theorem step_answers (s : State) : ∃ t, step s = .next t := by
  cases hh : s.halted with
  | true => exact ⟨_, step_of_halted hh⟩
  | false =>
    cases hf : fetch s with
    | error a => exact ⟨_, step_of_fetch_error hh hf⟩
    | ok w =>
      cases hd : decodeWord w with
      | none => exact ⟨_, step_of_invalid hh hf hd⟩
      | some i =>
        obtain ⟨u, hu⟩ := exec_answers i (executeState w s)
        exact ⟨finish u, by rw [step_of_instr hh hf hd, hu, afterExec]⟩

/-- A cycle whose instruction leaves the CORE running ends with steps (d) and (e). -/
theorem step_of_exec_running {w : Word} {i : Instr} (hs : s.halted = false) (hf : fetch s = .ok w)
    (hd : decodeWord w = some i) (hu : exec i (executeState w s) = .next u) (hrun : u.halted = false) :
    step s = .next (presentStep (timerStep u)) := by
  rw [step_of_instr hs hf hd, hu, afterExec, finish_of_running hrun]

/-- A step that ends in a running CORE has executed an instruction that left it running: the errors all halt it. -/
theorem executed_of_completed_step (hs : s.halted = false) (h : step s = .next t) (ht : t.halted = false) :
    ∃ w i u, fetch s = .ok w ∧ decodeWord w = some i ∧ exec i (executeState w s) = .next u ∧ u.halted = false ∧
      t = presentStep (timerStep u) := by
  obtain ⟨hh, -⟩ | ⟨-, a, -, rfl⟩ | ⟨-, w, -, -, rfl⟩ | ⟨-, w, i, u, hf, hd, hu, rfl⟩ := step_cases h
  · simp [hs] at hh
  · simp at ht
  · simp at ht
  · cases hrun : u.halted with
    | true => simp [finish_of_halted hrun, hrun] at ht
    | false => exact ⟨w, i, u, hf, hd, hu, hrun, finish_of_running hrun⟩

/-- The keys and the input ports at the end of a cycle are those of its key snapshot, whatever its outcome. -/
theorem step_keeps_snapshot_ports (hs : s.halted = false) (h : step s = .next t) :
    Unchanged .keys (snapshot s) t ∧ Unchanged .inputs (snapshot s) t := by
  obtain ⟨hh, -⟩ | ⟨-, a, -, rfl⟩ | ⟨-, w, -, -, rfl⟩ | ⟨-, w, i, u, -, -, hu, rfl⟩ := step_cases h
  · simp [hs] at hh
  · exact ⟨rfl, rfl, rfl⟩
  · exact ⟨rfl, rfl, rfl⟩
  · have executed := (exec_changesOnly hu).trans (finish_changesOnly u)
    exact ⟨executed .keys (by simp [not_mem_writtenParts]), executed .inputs (by simp [not_mem_writtenParts])⟩

end Outcomes

/-- Settles O15: case by case of the halt, the fetch and the decoding; every instruction answers. -/
theorem everyStepAnswersANextState : Obligations.EveryStepAnswersANextState := step_answers

/-- Settles O10: the two admitted addresses give the fetch, the two bytes the decoding. -/
theorem stepRunsTheDecodedInstruction : Obligations.StepRunsTheDecodedInstruction :=
  fun _ _ _ _ hs hhi hlo hdec => step_of_instr hs (fetch_of_checkAddr hhi hlo) (decodeWord_of_decodeBytes hdec)

/-- Settles O20: the strobe does `quiet`, which sets the pulses alone. -/
theorem haltedCoreIgnoresStrobes : Obligations.HaltedCoreIgnoresStrobes := fun s hs =>
  ⟨quiet s, step_of_halted hs, (quiet_changesOnly s).mono (by simp), quiet_beep s, quiet_present s⟩

/-- Settles O17: the fetch is refused at the lowest address outside, and the error is raised in the state after the key
snapshot. -/
theorem fetchOutsideMemoryHaltsTheCore : Obligations.FetchOutsideMemoryHaltsTheCore := by
  intro s hs hp hpc
  have refused : fetch s = .error (max s.pc.toNat 0x1000) := by rw [fetch_fault hp, if_neg (Nat.not_lt.2 hpc)]
  refine ⟨_, step_of_fetch_error hs refused, rfl, by simp [raise], rfl, rfl, ?_⟩
  exact ((snapshot_changesOnly s).trans (raise_changesOnly _ _ _ _)).mono (by simp [errorCycleParts])

/-- Settles O11: the cycle keeps the ports of its snapshot, and the coming inputs are carried through every
instruction. -/
theorem everyCycleCopiesTheKeyPort : Obligations.EveryCycleCopiesTheKeyPort := by
  refine ⟨fun s t p rest hs hin h => ?_, fun s t hs hin h => ?_, fun i l s => ?_⟩
  · obtain ⟨hkeys, hinputs, hrnd⟩ := step_keeps_snapshot_ports hs h
    rw [hkeys, hrnd, hinputs]
    exact snapshot_of_input hin
  · obtain ⟨hkeys, hinputs, hrnd⟩ := step_keeps_snapshot_ports hs h
    rw [hkeys, hrnd, hinputs]
    exact snapshot_of_none hin
  · exact exec_mapPorts (k := id) (b := id) (l := fun _ => l) i (fun _ => rfl) (fun _ _ _ => rfl)

/-- Settles O30: `exec_mapPorts` for a change of the random byte alone. -/
theorem onlyRndReadsTheRandomByte : Obligations.OnlyRndReadsTheRandomByte := by
  intro i b s hi
  exact exec_mapPorts (k := id) (b := fun _ => b) (l := id) i (fun _ => rfl) (fun x kk h => absurd h (hi x kk))

/-! ### Steps (d) and (e) (R107, R108) -/

/-- The beep of R107, with ST as a number. -/
theorem timerStep_beep_eq_decide (s : State) : (timerStep s).beep = decide (s.st.toNat = 1) := by
  rw [timerStep_beep, beq_eq_decide]
  exact decide_eq_decide.2 BitVec.toNat_eq

/-- Settles O12: a completed cycle ends with the timer step and the present step. -/
theorem completedCyclesCountTimersAndPresent : Obligations.CompletedCyclesCountTimersAndPresent := by
  intro s t hs h ht
  obtain ⟨w, i, u, hf, hd, hu, hrun, rfl⟩ := executed_of_completed_step hs h ht
  exact ⟨w, i, u, hf, hd, hu, timerStep_beep_eq_decide u, dec0_toNat u.dt, dec0_toNat u.st, rfl, rfl,
    finish_of_running hrun ▸ finish_changesOnly u⟩

/-! ### Waiting for a key (R113) -/

/-- With no key in the snapshot LD Vx,K leaves the state as it is (R214). -/
theorem exec_ldVxK_of_no_key {s : State} (x : Reg) (h : s.keys = 0) : exec (.ldVxK x) s = .next s := by
  rw [exec, execLdVxK, pressedKeys_eq_nil.2 h, waitKey]

/-- Settles O54: the instruction leaves the state of its execute step, and steps (d) and (e) follow. -/
theorem waitingKeepsPcAndCountsTimers : Obligations.WaitingKeepsPcAndCountsTimers := by
  intro s x hs hi hkeys
  obtain ⟨w, hf, hd⟩ := fetchedInstr_eq_some.1 hi
  have waits : exec (.ldVxK x) (executeState w s) = .next (executeState w s) := exec_ldVxK_of_no_key x hkeys
  refine ⟨_, step_of_exec_running hs hf hd waits (by simp [hs]), ?_⟩
  simp [KeepsRegs, dec0_toNat, timerStep_beep_eq_decide, hs, -timerStep_beep]

end Sys2Proof.Machine
end

section
/-!
PROOFS for 41_control_flow.md: CALL and RET on the call stack (R121, R122), the jumps (R123, R124) and the skips
(R125-R128).
-/

namespace Sys2Proof.Machine

/-! ### The call stack -/

section CallStack

variable {s t : State}

@[simp] theorem linkWord_zero : linkWord .zero = 0 := rfl

@[simp] theorem linkWord_two : linkWord .two = 2 := rfl

@[simp] theorem topReturn_pushReturn (a : Word) : topReturn (pushReturn a s) = a := Vector.getElem_set_self ..

/-- Where RET resumes depends on SP and the stack alone. -/
theorem topReturn_congr (hsp : t.sp = s.sp) (hstack : t.stack = s.stack) : topReturn t = topReturn s := by
  simp only [topReturn, hsp, hstack]

@[simp] theorem topReturn_jumpTo (a : Word) : topReturn (jumpTo a s) = topReturn s := rfl

theorem pushReturn_stack_of_ne {a : Word} {j : Fin 16} (h : j ≠ (pushReturn a s).sp) :
    (pushReturn a s).stack[j] = s.stack[j] :=
  Vector.getElem_set_ne (s.sp + 1).isLt j.isLt fun e => h (Fin.ext e.symm)

/-- Below the full stack the push does not wrap SP. -/
theorem sp_add_one_val (h : s.sp ≠ 15) : (s.sp + 1).val = s.sp.val + 1 :=
  Fin.val_add_one_of_lt (Fin.lt_last_iff_ne_last.2 h)

/-- Above the empty stack the pop does not wrap SP. -/
theorem sp_sub_one_val (h : s.sp ≠ 0) : (s.sp - 1).val + 1 = s.sp.val := by
  rw [Fin.val_sub_one_of_ne_zero h]
  exact Nat.sub_add_cancel (Nat.one_le_iff_ne_zero.2 (Fin.val_ne_zero_iff.2 h))

theorem sp_add_one_ne_zero (h : s.sp ≠ 15) : s.sp + 1 ≠ 0 :=
  Fin.val_ne_zero_iff.1 (sp_add_one_val h ▸ Nat.succ_ne_zero _)

end CallStack

/-! ### The targets of the jumps -/

@[simp] theorem toNat_zext16 (nnn : Addr12) : (zext16 nnn).toNat = nnn.toNat := by
  rw [zext16, BitVec.toNat_setWidth_of_le (by decide)]

/-- The target of JP V0 stays below 2^16 (R124). -/
theorem toNat_zext16_add_byteWord (nnn : Addr12) (b : Byte) :
    (zext16 nnn + byteWord b).toNat = nnn.toNat + b.toNat := by
  have hn := nnn.isLt
  have hb := b.isLt
  have hw : (byteWord b).toNat = b.toNat := BitVec.toNat_setWidth_of_le (by decide)
  rw [BitVec.toNat_add, toNat_zext16, hw]
  omega

/-! ### What CALL and RET answer -/

section CallRet

variable {s : State}

theorem exec_call_of_room (nnn : Addr12) (h : s.sp ≠ 15) :
    exec (.call nnn) s = .next (jumpTo (zext16 nnn) (pushReturn (s.pc + linkWord s.config.linkOffset) s)) :=
  congrArg Host.Outcome.next (if_neg h)

theorem exec_call_of_full (nnn : Addr12) (h : s.sp = 15) :
    exec (.call nnn) s = .next (raiseAt .stackOverflow none s) :=
  congrArg Host.Outcome.next (if_pos h)

theorem exec_ret_of_held (h : s.sp ≠ 0) : exec .ret s = .next (jumpTo (topReturn s + 2) (popReturn s)) :=
  congrArg Host.Outcome.next (if_neg h)

theorem exec_ret_of_empty (h : s.sp = 0) : exec .ret s = .next (raiseAt .stackUnderflow none s) :=
  congrArg Host.Outcome.next (if_pos h)

end CallRet

/-- Settles O34: with room CALL pushes and jumps, at SP = 15 it raises the error. -/
theorem callPushesAndJumps : Obligations.CallPushesAndJumps := by
  refine ⟨selects_F000 fun w high => by simp [decodeWord, high], fun s nnn => ⟨fun room => ?_, fun full => ?_⟩⟩
  · have pushed := topReturn_pushReturn (s := s) (s.pc + linkWord s.config.linkOffset)
    refine ⟨_, exec_call_of_room nnn room, toNat_zext16 nnn, sp_add_one_val room,
      fun j hj => pushReturn_stack_of_ne hj, fun hlink => ?_, fun hlink => ?_,
      (pushReturn_changesOnly.trans jumpTo_changesOnly).mono (by simp)⟩
    · exact pushed.trans (by simp [hlink])
    · exact (congrArg BitVec.toNat pushed).trans (by simp [hlink, BitVec.toNat_add])
  · exact ⟨_, exec_call_of_full nnn full, raiseAt_raised ..⟩
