/-! ## `setRegs` -/

@[simp] theorem State.setRegs_V (V : Vector Byte 16) : (s.setRegs V).V = V := rfl
@[simp] theorem State.setRegs_I (V : Vector Byte 16) : (s.setRegs V).I = s.I := rfl
@[simp] theorem State.setRegs_pc (V : Vector Byte 16) : (s.setRegs V).pc = s.pc := rfl
@[simp] theorem State.setRegs_stack (V : Vector Byte 16) : (s.setRegs V).stack = s.stack := rfl
@[simp] theorem State.setRegs_sp (V : Vector Byte 16) : (s.setRegs V).sp = s.sp := rfl
@[simp] theorem State.setRegs_disp (V : Vector Byte 16) : (s.setRegs V).disp = s.disp := rfl
@[simp] theorem State.setRegs_key (V : Vector Byte 16) : (s.setRegs V).key = s.key := rfl
@[simp] theorem State.setRegs_DT (V : Vector Byte 16) : (s.setRegs V).DT = s.DT := rfl
@[simp] theorem State.setRegs_ST (V : Vector Byte 16) : (s.setRegs V).ST = s.ST := rfl
@[simp] theorem State.setRegs_mem (V : Vector Byte 16) : (s.setRegs V).mem = s.mem := rfl
@[simp] theorem State.setRegs_runState (V : Vector Byte 16) : (s.setRegs V).runState = s.runState := rfl
@[simp] theorem State.setRegs_awaitingKey (V : Vector Byte 16) : (s.setRegs V).awaitingKey = s.awaitingKey := rfl
@[simp] theorem State.setRegs_halt (V : Vector Byte 16) : (s.setRegs V).halt = s.halt := rfl
@[simp] theorem State.setRegs_faultPc (V : Vector Byte 16) : (s.setRegs V).faultPc = s.faultPc := rfl
@[simp] theorem State.setRegs_faultOp (V : Vector Byte 16) : (s.setRegs V).faultOp = s.faultOp := rfl
@[simp] theorem State.setRegs_draws (V : Vector Byte 16) : (s.setRegs V).draws = s.draws := rfl
@[simp] theorem State.setRegs_byteAt (V : Vector Byte 16) (a : Nat) : (s.setRegs V).byteAt a = s.byteAt a := rfl
@[simp] theorem State.setRegs_cell (V : Vector Byte 16) (col row : Nat) : (s.setRegs V).cell col row = s.cell col row := rfl

/-! ## `setI` -/

@[simp] theorem State.setI_V (v : Word) : (s.setI v).V = s.V := rfl
@[simp] theorem State.setI_I (v : Word) : (s.setI v).I = v := rfl
@[simp] theorem State.setI_pc (v : Word) : (s.setI v).pc = s.pc := rfl
@[simp] theorem State.setI_stack (v : Word) : (s.setI v).stack = s.stack := rfl
@[simp] theorem State.setI_sp (v : Word) : (s.setI v).sp = s.sp := rfl
@[simp] theorem State.setI_disp (v : Word) : (s.setI v).disp = s.disp := rfl
@[simp] theorem State.setI_key (v : Word) : (s.setI v).key = s.key := rfl
@[simp] theorem State.setI_DT (v : Word) : (s.setI v).DT = s.DT := rfl
@[simp] theorem State.setI_ST (v : Word) : (s.setI v).ST = s.ST := rfl
@[simp] theorem State.setI_mem (v : Word) : (s.setI v).mem = s.mem := rfl
@[simp] theorem State.setI_runState (v : Word) : (s.setI v).runState = s.runState := rfl
@[simp] theorem State.setI_awaitingKey (v : Word) : (s.setI v).awaitingKey = s.awaitingKey := rfl
@[simp] theorem State.setI_halt (v : Word) : (s.setI v).halt = s.halt := rfl
@[simp] theorem State.setI_faultPc (v : Word) : (s.setI v).faultPc = s.faultPc := rfl
@[simp] theorem State.setI_faultOp (v : Word) : (s.setI v).faultOp = s.faultOp := rfl
@[simp] theorem State.setI_draws (v : Word) : (s.setI v).draws = s.draws := rfl
@[simp] theorem State.setI_getV (v : Word) (r : Reg) : (s.setI v).getV r = s.getV r := rfl
@[simp] theorem State.setI_byteAt (v : Word) (a : Nat) : (s.setI v).byteAt a = s.byteAt a := rfl
@[simp] theorem State.setI_cell (v : Word) (col row : Nat) : (s.setI v).cell col row = s.cell col row := rfl

/-! ## `setPc` -/

@[simp] theorem State.setPc_V (v : Word) : (s.setPc v).V = s.V := rfl
@[simp] theorem State.setPc_I (v : Word) : (s.setPc v).I = s.I := rfl
@[simp] theorem State.setPc_pc (v : Word) : (s.setPc v).pc = v := rfl
@[simp] theorem State.setPc_stack (v : Word) : (s.setPc v).stack = s.stack := rfl
@[simp] theorem State.setPc_sp (v : Word) : (s.setPc v).sp = s.sp := rfl
@[simp] theorem State.setPc_disp (v : Word) : (s.setPc v).disp = s.disp := rfl
@[simp] theorem State.setPc_key (v : Word) : (s.setPc v).key = s.key := rfl
@[simp] theorem State.setPc_DT (v : Word) : (s.setPc v).DT = s.DT := rfl
@[simp] theorem State.setPc_ST (v : Word) : (s.setPc v).ST = s.ST := rfl
@[simp] theorem State.setPc_mem (v : Word) : (s.setPc v).mem = s.mem := rfl
@[simp] theorem State.setPc_runState (v : Word) : (s.setPc v).runState = s.runState := rfl
@[simp] theorem State.setPc_awaitingKey (v : Word) : (s.setPc v).awaitingKey = s.awaitingKey := rfl
@[simp] theorem State.setPc_halt (v : Word) : (s.setPc v).halt = s.halt := rfl
@[simp] theorem State.setPc_faultPc (v : Word) : (s.setPc v).faultPc = s.faultPc := rfl
@[simp] theorem State.setPc_faultOp (v : Word) : (s.setPc v).faultOp = s.faultOp := rfl
@[simp] theorem State.setPc_draws (v : Word) : (s.setPc v).draws = s.draws := rfl
@[simp] theorem State.setPc_getV (v : Word) (r : Reg) : (s.setPc v).getV r = s.getV r := rfl
@[simp] theorem State.setPc_byteAt (v : Word) (a : Nat) : (s.setPc v).byteAt a = s.byteAt a := rfl
@[simp] theorem State.setPc_cell (v : Word) (col row : Nat) : (s.setPc v).cell col row = s.cell col row := rfl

# TASK REQUIREMENTS
Considering only the material above, set down every line from the one with "s) (s.pc + linkWord s.config.linkOffset)" to the one with "(s.setRegs V).faultOp = s.faultOp := rfl", inclusive, exactly as written.

# SOLUTION TO THIS EXERCISE
  · have pushed := topReturn_pushReturn (s := s) (s.pc + linkWord s.config.linkOffset)
    refine ⟨_, exec_call_of_room nnn room, toNat_zext16 nnn, sp_add_one_val room,
      fun j hj => pushReturn_stack_of_ne hj, fun hlink => ?_, fun hlink => ?_,
      (pushReturn_changesOnly.trans jumpTo_changesOnly).mono (by simp)⟩
    · exact pushed.trans (by simp [hlink])
    · exact (congrArg BitVec.toNat pushed).trans (by simp [hlink, BitVec.toNat_add])
  · exact ⟨_, exec_call_of_full nnn full, raiseAt_raised ..⟩
/-! ## `setRegs` -/

@[simp] theorem State.setRegs_V (V : Vector Byte 16) : (s.setRegs V).V = V := rfl
@[simp] theorem State.setRegs_I (V : Vector Byte 16) : (s.setRegs V).I = s.I := rfl
@[simp] theorem State.setRegs_pc (V : Vector Byte 16) : (s.setRegs V).pc = s.pc := rfl
@[simp] theorem State.setRegs_stack (V : Vector Byte 16) : (s.setRegs V).stack = s.stack := rfl
@[simp] theorem State.setRegs_sp (V : Vector Byte 16) : (s.setRegs V).sp = s.sp := rfl
@[simp] theorem State.setRegs_disp (V : Vector Byte 16) : (s.setRegs V).disp = s.disp := rfl
@[simp] theorem State.setRegs_key (V : Vector Byte 16) : (s.setRegs V).key = s.key := rfl
@[simp] theorem State.setRegs_DT (V : Vector Byte 16) : (s.setRegs V).DT = s.DT := rfl
@[simp] theorem State.setRegs_ST (V : Vector Byte 16) : (s.setRegs V).ST = s.ST := rfl
@[simp] theorem State.setRegs_mem (V : Vector Byte 16) : (s.setRegs V).mem = s.mem := rfl
@[simp] theorem State.setRegs_runState (V : Vector Byte 16) : (s.setRegs V).runState = s.runState := rfl
@[simp] theorem State.setRegs_awaitingKey (V : Vector Byte 16) : (s.setRegs V).awaitingKey = s.awaitingKey := rfl
@[simp] theorem State.setRegs_halt (V : Vector Byte 16) : (s.setRegs V).halt = s.halt := rfl
@[simp] theorem State.setRegs_faultPc (V : Vector Byte 16) : (s.setRegs V).faultPc = s.faultPc := rfl
@[simp] theorem State.setRegs_faultOp (V : Vector Byte 16) : (s.setRegs V).faultOp = s.faultOp := rfl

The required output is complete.